# YOUR ASSIGNMENT
Begin at the first line below and copy each line exactly, ending with the line where "queue's rest. -/" appears.

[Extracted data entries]
[Start of Attachment]

-- ==== Sys2Proof/Certificates/Slice0/Obligations.lean ====
section
/-! DEFINITION. The statements for the provers. Each docstring names the rules of spec/, or the log entry, that the
statement rests on. -/

open Sys2Proof Sys2Proof.Machine

/-! ### Steps, clocks and resets -/

/-- A step takes the command at the front of the queue and runs it with the queue's rest. -/
def Obligations.StepRunsFrontCommand : Prop :=
  ∀ (c : Instr) (rest : List Instr) (s : State), s.pending = c :: rest →
    step s = exec c { s with pending := rest }

/-- On an empty queue the interval clock ticks by 1 ns (the model's choice, log 1): station time follows it, the fade
time remainder grows by it in FADED, HOLD and TRIAL alone (R81; it waits at 1,000 for its accrual, log 17), exactly
the expiries and the match that are due join the queue (R21), and nothing else changes. While the reset pin is held
nothing moves (R20, R23). -/
def Obligations.EmptyQueueTicksTheClocks : Prop :=
  ∀ s : State, s.pending = [] →
    (s.resetHeld = true → step s = .next s)
    ∧ (s.resetHeld = false → ∃ t, step s = .next t
        ∧ t.tu = s.tu.advance 1 ∧ t.tu.ic = s.tu.ic + 1 ∧ (∀ p, let r := s.link p
            t.link p = { r with fadeRemainder := r.fadeRemainder +
              if r.state = .faded ∨ r.state = .hold ∨ r.state = .trial then 1 else 0 })
        ∧ t = { s with pending := t.pending, tu := t.tu, lm := t.lm }
        ∧ ∀ c, c ∈ t.pending ↔
            (∃ p, (c = .fadeTimeAccrual p ∧ 1000 ≤ (t.link p).fadeRemainder)
              ∨ (c = .silenceExpiry p ∧ ∃ x, (t.link p).silence = some x ∧ t.image.silenceNs ≤ (t.now - x).toNat)
              ∨ (c = .hailTimerExpiry p ∧ ∃ x, (t.link p).hailTimer = some x ∧ t.image.hailNs ≤ (t.now - x).toNat)
              ∨ (∃ x, (t.link p).stateTimer = some x ∧ x.duration ≤ (t.now - x.start).toNat
                  ∧ ((c = .holdExpiry p ∧ x.kind = .hold) ∨ (c = .trialExpiry p ∧ x.kind = .trial)
                    ∨ (c = .settleExpiry p ∧ x.kind = .settle))))
            ∨ (c = .scheduleMatch ∧ t.tu.schedule.armed = true
                ∧ (t.tu.st - t.tu.schedule.target).toNat < 2 ^ 47))

/-- Station time advances exactly: over an advance of d ns the count and the fraction together grow by d × (10^9 +
trim) units of 10^-9 ns, the fraction stays below 1 ns, so a reading lies within 1 ns of the exact value; and two
advances in a row are one advance of their sum, so that no error builds up. -/
def Obligations.StationTimeAdvancesExactly : Prop :=
  ∀ (t : TimeUnit) (d : Nat), -200000 ≤ t.trim → t.trim ≤ 200000 → t.frac < 1000000000 →
    (∃ k : Nat, (t.advance d).st = t.st + BitVec.ofNat 48 k ∧ (t.advance d).ic = t.ic + BitVec.ofNat 48 d
      ∧ (t.advance d).frac < 1000000000
      ∧ (k : Int) * 1000000000 + (t.advance d).frac = t.frac + d * (1000000000 + t.trim)
      ∧ |(k : Int) * 1000000000 - d * (1000000000 + t.trim)| < 1000000000)
    ∧ ∀ e : Nat, (t.advance d).advance e = t.advance (d + e)

/-- POWER_ON returns every block to its power-on state; the queue of commands and what the equipment shows on delivery
ready stay (log 5, log 6), and a reply or delivery being sent ends with an abort indication, which the outward record
shows (log 8). That a TIME_READ in progress is over with it is the model's choice (log 29). -/
def Obligations.PowerOnReturnsEveryBlockToReset : Prop :=
  ∀ s : State, exec .powerOn s = .next
    { State.reset with
      pending := s.pending, draws := s.draws,
      lpc := { State.reset.lpc with
        deliveryReady := s.lpc.deliveryReady,
        outwardEnd := if s.lpc.delivering.isSome = true ∨ s.lpc.replySending = true then some .abort else none } }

[End of Attachment]

# ANSWER TO THIS EXERCISE
-- ==== Sys2Proof/Certificates/Slice0/Obligations.lean ====
section
/-! DEFINITION. The statements for the provers. Each docstring names the rules of spec/, or the log entry, that the
statement rests on. -/

open Sys2Proof Sys2Proof.Machine

/-! ### Steps, clocks and resets -/

/-- A step takes the command at the front of the queue and runs it with the queue's rest. -/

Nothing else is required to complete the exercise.